WARNING: Long delay (Ctrl-C to interrupt)
Using cluster file `/etc/foundationdb/fdb.cluster'.

Recovering transaction server state. Verify that the transaction server
processes are active.

Unable to locate the data distributor worker.

Unable to locate the ratekeeper worker.

Current active roles in cluster as of morning 2026-07-01

fdbcli --exec "status json" | jq -r '
  [.cluster.processes[] | {ip: (.address | split(":")[0]), port: (.address | split(":")[1]), roles: ([.roles[].role] | join(","))}]
  | group_by(.ip)[]
  | (.[0].ip + ":") as $ip
  | $ip, map("  - Port " + .port + " -> [" + (if .roles == "" then "none" else .roles end) + "]")[]
' | grep -v none
10.0.0.181:
  - Port 4502 -> [coordinator]
10.0.0.182:
  - Port 4536 -> [master]
  - Port 4505 -> [coordinator]
10.0.0.183:
  - Port 4527 -> [coordinator]
10.0.0.184:
  - Port 4505 -> [coordinator]
  - Port 4537 -> [cluster_controller]
10.0.0.185:
  - Port 4516 -> [coordinator]

As we can clearly see, the cluster is NOT in a good shape, missing many roles.

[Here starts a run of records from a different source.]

/-- Settles O18, by induction on the list: neither the clock sample, nor the command (`issue_readByte`), nor the delivery
of its response changes the byte. -/
theorem bytesHoldUntilACommandWritesThem : Obligations.BytesHoldUntilACommandWritesThem := by
  intro cs s a hcs
  induction cs generalizing s with
  | nil => exact ⟨s, rfl, rfl⟩
  | cons c cs ih =>
    obtain ⟨hc, hcs⟩ := List.forall_mem_cons.1 hcs
    obtain ⟨u, hu⟩ := issue_completes c.1 { s with now := c.2 }
    obtain ⟨t, hrun, ht⟩ := ih u.deliver hcs
    refine ⟨t, (runCommands_cons hu cs).trans hrun, ?_⟩
    calc t.readByte a
      _ = u.deliver.readByte a := ht
      _ = u.readByte a := congrFun (State.readByte_congr u.deliver_fb u.deliver_fbEpoch) a
      _ = State.readByte { s with now := c.2 } a := issue_readByte hu hc
      _ = s.readByte a := rfl

/-- R45: an address at or above `FB_SIZE` is no command's to write. -/
theorem issue_readByte_of_ge {w : CmdWord} {s t : State} {a : Nat} (ha : s.par.fbSize ≤ a)
    (hx : issue w s = .next t) : t.readByte a = s.readByte a := by
  by_cases hw : ∃ b, decode w = .ok (.fbwr a b)
  · obtain ⟨b, hd⟩ := hw
    have hrefused : exec (.fbwr a b) s = raise .addr s := if_neg (Nat.not_lt.2 ha)
    rw [raise_next.1 (hrefused.symm.trans ((issue_of_decode_ok hd s).symm.trans hx))]
    rfl
  · exact issue_readByte hx fun i hd => ⟨fun b hi => hw ⟨b, hi ▸ hd⟩, fun _ => (Nat.le_add_left 8 _).trans ha⟩

/-! ### The same block with another buffer -/

/-- The same registers and ports over another buffer: other written bytes, other free bytes. -/
def State.withBuffer (s : State) (m : Memory) (e : Nat) : State := { s with fb := m, fbEpoch := e }

theorem State.readReg_withBuffer (s : State) (m : Memory) (e : Nat) (r : Reg) :
    (s.withBuffer m e).readReg r = s.readReg r := by
  cases r <;> rfl

theorem State.writeReg_withBuffer (s : State) (m : Memory) (e : Nat) (r : Reg) (v : Word) :
    (s.withBuffer m e).writeReg r v = (s.writeReg r v).map (State.withBuffer · m e) := by
  cases r with
  | mss | flen | seq =>
    simp only [State.writeReg, apply_ite (Except.map _)]
    rfl
  | _ => rfl

/-! ### Equal bytes give equal checksums and equal frames -/

namespace SameBytesBelow

variable {n : Nat} {s t : State}

theorem writeByte (h : SameBytesBelow n s t) (a : Nat) (b : Byte) :
    SameBytesBelow n (s.writeByte a b) (t.writeByte a b) := fun x hx => by
  rw [State.readByte_writeByte, State.readByte_writeByte, h x hx]

theorem putHeader (h : SameBytesBelow n s t) (q : Word) (f : Half) :
    SameBytesBelow n (s.putHeader q f) (t.putHeader q f) := fun x hx => by
  rw [State.readByte_putHeader, State.readByte_putHeader, h x hx]

theorem readHalf (h : SameBytesBelow n s t) {a : Nat} (ha : a + 1 < n) : t.readHalf a = s.readHalf a := by
  rw [State.readHalf, State.readHalf, h a (by omega), h (a + 1) ha]

theorem readWord (h : SameBytesBelow n s t) {a : Nat} (ha : a + 3 < n) : t.readWord a = s.readWord a := by
  rw [State.readWord, State.readWord, h a (by omega), h (a + 1) (by omega), h (a + 2) (by omega), h (a + 3) ha]

theorem frameChecksum (h : SameBytesBelow n s t) (hflen : t.flen = s.flen) (hn : s.flen.toNat ≤ n) :
    t.frameChecksum = s.frameChecksum := by
  rw [State.frameChecksum, State.frameChecksum, hflen]
  exact cksumMasked_congr _ fun a ha _ _ => h a (by omega)

theorem sealed (h : SameBytesBelow n s t) (hflen : t.flen = s.flen) (hn : s.flen.toNat ≤ n) :
    SameBytesBelow n s.seal t.seal := fun x hx => by
  rw [State.readByte_seal, State.readByte_seal, h.frameChecksum hflen hn, h x hx]

end SameBytesBelow

section

variable {n : Nat} {s : State} {m : Memory} {e : Nat}

/-- A frame that fits below `n`, built over buffers that agree below `n`: equal bytes there, and the same registers. -/
theorem State.frame_withBuffer (h : SameBytesBelow n s (s.withBuffer m e)) (q : Word) (f : Half) {plen : Nat}
    (hn : 8 + plen ≤ n) :
    ∃ m', (s.withBuffer m e).frame q f plen = (s.frame q f plen).withBuffer m' e ∧
      SameBytesBelow n (s.frame q f plen) ((s.frame q f plen).withBuffer m' e) := by
  have hlen : (BitVec.ofNat 17 (8 + plen)).toNat ≤ n := by
    rw [BitVec.toNat_ofNat]
    exact (Nat.mod_le _ _).trans hn
  have hheader : SameBytesBelow n { s.putHeader q f with flen := BitVec.ofNat 17 (8 + plen) }
      { (s.withBuffer m e).putHeader q f with flen := BitVec.ofNat 17 (8 + plen) } := h.putHeader q f
  have hacc : ((s.withBuffer m e).frame q f plen).acc = (s.frame q f plen).acc := hheader.frameChecksum rfl hlen
  have heq : (s.withBuffer m e).frame q f plen =
      (s.frame q f plen).withBuffer ((s.withBuffer m e).frame q f plen).fb e := by
    rw [State.frame_eq, hacc, State.frame_eq s]
    rfl
  exact ⟨_, heq, heq ▸ hheader.sealed rfl hlen⟩

/-- `DEC` of frames that agree gives the same registers. -/
theorem State.decoded_withBuffer (h : SameBytesBelow n s (s.withBuffer m e)) (hmin : 8 ≤ s.flen.toNat)
    (hn : s.flen.toNat ≤ n) : (s.withBuffer m e).decoded = s.decoded.withBuffer m e := by
  have hseq := h.readWord (a := 0) (by omega)
  have hcsum := h.readHalf (a := 4) (by omega)
  have hflag := h.readHalf (a := 6) (by omega)
  have hck := h.frameChecksum rfl hn
  simp only [State.decoded, hseq, hcsum, hflag, hck]
  rfl

/-! ### Which bytes a command reads (R43) -/

/-- Every byte that the command reads, or sums over, lies below `n`; one refused for its operand reads none. -/
def ReadsBelow (n : Nat) (i : Instr) (s : State) : Prop :=
  match i with
  | .fbrd addr => s.FbHas addr → addr < n
  | .csbuf _ | .dec => s.flen.toNat ≤ n
  | .encdata plen => plen ≤ s.mss.toNat → 8 + plen ≤ n
  | .encack _ | .encclose => 8 ≤ n
  | _ => True

/-- R43, R45: in a state that meets the invariant, every byte a command reads lies in the buffer. -/
theorem State.Inv.readsBelow (h : s.Inv) (i : Instr) : ReadsBelow s.par.fbSize i s := by
  obtain ⟨-, hmss⟩ := h.mss
  cases i with
  | fbrd addr => exact id
  | csbuf _ | dec => exact h.flen
  | encdata plen =>
    intro hlen
    show 8 + plen ≤ s.par.mssMax + 8
    omega
  | encack _ | encclose => exact Nat.le_add_left 8 _
  | _ => trivial

/-- The two runs answer alike and end with the same registers and the same bytes below `n`. -/
def AlikeBelow (n e : Nat) (x y : Host.Outcome State Fault Refusal) : Prop :=
  ∃ t m', x = .next t ∧ y = .next (t.withBuffer m' e) ∧ SameBytesBelow n t (t.withBuffer m' e)

theorem alikeBelow_raise (h : SameBytesBelow n s (s.withBuffer m e)) (err : ErrCode) :
    AlikeBelow n e (raise err s) (raise err (s.withBuffer m e)) :=
  ⟨_, m, rfl, rfl, h⟩

theorem alikeBelow_respond (h : SameBytesBelow n s (s.withBuffer m e)) (d : Word) :
    AlikeBelow n e (respond d s) (respond d (s.withBuffer m e)) :=
  ⟨_, m, rfl, rfl, h⟩

theorem alikeBelow_ite {c : Prop} [Decidable c] {x x' y y' : Host.Outcome State Fault Refusal}
    (hc : c → AlikeBelow n e x y) (hnc : ¬c → AlikeBelow n e x' y') :
    AlikeBelow n e (if c then x else x') (if c then y else y') := by
  split
  · exact hc ‹c›
  · exact hnc ‹¬c›

/-- A command whose reads lie below `n`, over buffers that agree below `n`. -/
theorem exec_alikeBelow (h : SameBytesBelow n s (s.withBuffer m e)) {i : Instr} (hi : ReadsBelow n i s) :
    AlikeBelow n e (exec i s) (exec i (s.withBuffer m e)) := by
  cases i with
  | nop | srst | csclr | csaddw _ | csaddb _ | tmarm | tmstop | tmpoll => exact ⟨_, m, rfl, rfl, h⟩
  | regrd reg =>
    simp only [exec, execRegrd, State.readReg_withBuffer]
    cases Reg.ofNumber? reg with
    | none => exact alikeBelow_raise h _
    | some r => exact alikeBelow_respond h _
  | regwr reg v =>
    simp only [exec, execRegwr, State.writeReg_withBuffer]
    cases Reg.ofNumber? reg with
    | none => exact alikeBelow_raise h _
    | some r =>
      cases hw : s.writeReg r v with
      | error err => simpa only [hw, Except.map] using alikeBelow_raise h err
      | ok t =>
        simp only [hw, Except.map]
        rcases State.writeReg_cases hw with ⟨-, -, rfl⟩ | ⟨-, -, rfl⟩ | ⟨-, -, rfl⟩ | ⟨-, rfl⟩ <;>
          exact ⟨_, m, rfl, rfl, h⟩
  | fbrd addr =>
    refine alikeBelow_ite (fun ha => ?_) fun _ => alikeBelow_raise h .addr
    rw [h addr (hi ha)]
    exact alikeBelow_respond h _
  | fbwr addr byte =>
    exact alikeBelow_ite (fun _ => alikeBelow_respond (h.writeByte addr byte) 0) fun _ => alikeBelow_raise h .addr
  | csbuf mode =>
    have hbytes : ∀ a, a < s.flen.toNat → (s.withBuffer m e).readByte a = s.readByte a :=
      fun a ha => h a (ha.trans_le hi)
    cases mode with
    | masked =>
      have hsum := cksumMasked_congr s.flen.toNat fun a ha _ _ => hbytes a ha
      exact ⟨_, m, rfl, congrArg (respondAcc · (s.withBuffer m e)) hsum, h⟩
    | asIs => exact ⟨_, m, rfl, congrArg (respondAcc · (s.withBuffer m e)) (cksum_congr s.flen.toNat hbytes), h⟩
  | encdata plen =>
    refine alikeBelow_ite (fun _ => alikeBelow_raise h .len) fun hle => ?_
    obtain ⟨m', heq, hbytes⟩ := State.frame_withBuffer h s.seq flagData (hi (Nat.not_lt.1 hle))
    exact ⟨_, m', rfl, congrArg (fun t : State => respond s.seq { t with seq := seqNext s.par s.seq }) heq, hbytes⟩
  | encack seq =>
    obtain ⟨m', heq, hbytes⟩ := State.frame_withBuffer h seq flagAck (plen := 0) hi
    exact ⟨_, m', rfl, congrArg (fun t : State => respond (t.acc.setWidth 32) t) heq, hbytes⟩
  | encclose =>
    obtain ⟨m', heq, hbytes⟩ := State.frame_withBuffer h s.seq flagClose (plen := 0) hi
    exact ⟨_, m', rfl, congrArg (respond s.seq) heq, hbytes⟩
  | dec =>
    refine alikeBelow_ite (fun _ => alikeBelow_raise h .len) fun hmin => ?_
    have heq := State.decoded_withBuffer h (Nat.not_lt.1 hmin) hi
    exact ⟨_, m, rfl, congrArg (fun t : State => respond (t.rxstat.setWidth 32) t) heq, h⟩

And here is an overview of the messages with severity of > 20 in the trace logs, per node

NODE 1

grep -E 'Severity="(20|30|40|50)"' trace*.xml | grep -Eo 'Type="[^"]*?"' | sort | uniq -c | sort -rn
grep: trace.10.0.0.181.56974.1613474518.4S7hxD.4.10966.xml: binary file matches
 171616 Type="SlowSSLoopx100"
   8723 Type="FetchKeysTooLong"
   6099 Type="N2_ConnectError"
   6067 Type="N2_ReadError"
   1681 Type="N2_ReadProbeError"
    751 Type="Net2SlowTaskTrace"
     22 Type="TooManyConnectionsClosed"
     18 Type="RemovedDeadBackupLayerStatus"
     12 Type="LoadBalanceTooLongEndpoint"
      4 Type="LoadBalanceTooLong"
      4 Type="FetchPast"
      2 Type="SlowTask"
      1 Type="StatFailed"

NODE 2

grep -E 'Severity="(20|30|40|50)"' trace*.xml | grep -Eo 'Type="[^"]*?"' | sort | uniq -c | sort -rn
grep: trace.10.0.0.182.26581.1741965497.oLKrDv.3.4489.xml: binary file matches
 134101 Type="SlowSSLoopx100"
 117917 Type="N2_ConnectError"
   8309 Type="FetchKeysTooLong"
   6045 Type="N2_ReadError"
   1712 Type="N2_ReadProbeError"
    691 Type="Net2SlowTaskTrace"
     78 Type="StatFailed"
     33 Type="RemovedDeadBackupLayerStatus"
     22 Type="TooManyConnectionsClosed"
     21 Type="FetchPast"
      3 Type="LoadBalanceTooLongEndpoint"
      1 Type="Rollback"
      1 Type="N2_WriteError"
      1 Type="LoadBalanceTooLong"
      1 Type="IncorrectClusterFileContents"

NODE 3

grep -E 'Severity="(20|30|40|50)"' trace*.xml | grep -Eo 'Type="[^"]*?"' | sort | uniq -c | sort -rn
 160083 Type="SlowSSLoopx100"
  22637 Type="N2_ConnectError"
   8674 Type="FetchKeysTooLong"
   5876 Type="N2_ReadError"
   1215 Type="N2_ReadProbeError"
    669 Type="Net2SlowTaskTrace"
     20 Type="TooManyConnectionsClosed"
     18 Type="RemovedDeadBackupLayerStatus"
      7 Type="SlowTask"
      6 Type="LoadBalanceTooLongEndpoint"
      2 Type="LoadBalanceTooLong"

NODE 4

grep -E 'Severity="(20|30|40|50)"' trace*.xml | grep -Eo 'Type="[^"]*?"' | sort | uniq -c | sort -rn
 150681 Type="SlowSSLoopx100"
  10735 Type="N2_ReadError"
   6849 Type="N2_ConnectError"
   4300 Type="FetchKeysTooLong"
   1272 Type="N2_ReadProbeError"
    706 Type="Net2SlowTaskTrace"
     36 Type="TooManyConnectionsClosed"
     30 Type="RemovedDeadBackupLayerStatus"
     10 Type="StatFailed"
      1 Type="SlowTask"
      1 Type="FailureMonitorClientSlow"

NODE 5

grep -E 'Severity="(20|30|40|50)"' trace*.xml | grep -Eo 'Type="[^"]*?"' | sort | uniq -c | sort -rn
grep: trace.10.0.0.185.3130.1664879586.1vGWAN.0.1.xml: binary file matches
grep: trace.10.0.0.185.3183.1664880237.ULnrJC.0.1.xml: binary file matches
grep: trace.10.0.0.185.63838.1613474744.2MkLDK.3.5774.xml: binary file matches
 146002 Type="SlowSSLoopx100"
  26800 Type="N2_ConnectError"
   7743 Type="N2_ReadError"
   1433 Type="N2_ReadProbeError"
    711 Type="Net2SlowTaskTrace"
    275 Type="FetchKeysTooLong"
     30 Type="RemovedDeadBackupLayerStatus"
     15 Type="StatFailed"
      2 Type="SlowTask"

I did notice the N2_ConnectError type errors, and did notice that once the servers came out of the reboot loop, the Broadcom NetExtreme-E cards were having issues keeping up with the amount of communication between the nodes, as they dropped out/were reset half a dozen times on a few of the nodes which I think might have made matters worse.

Any pointers as to what might be wrong, what to do next would be greatly appreciated.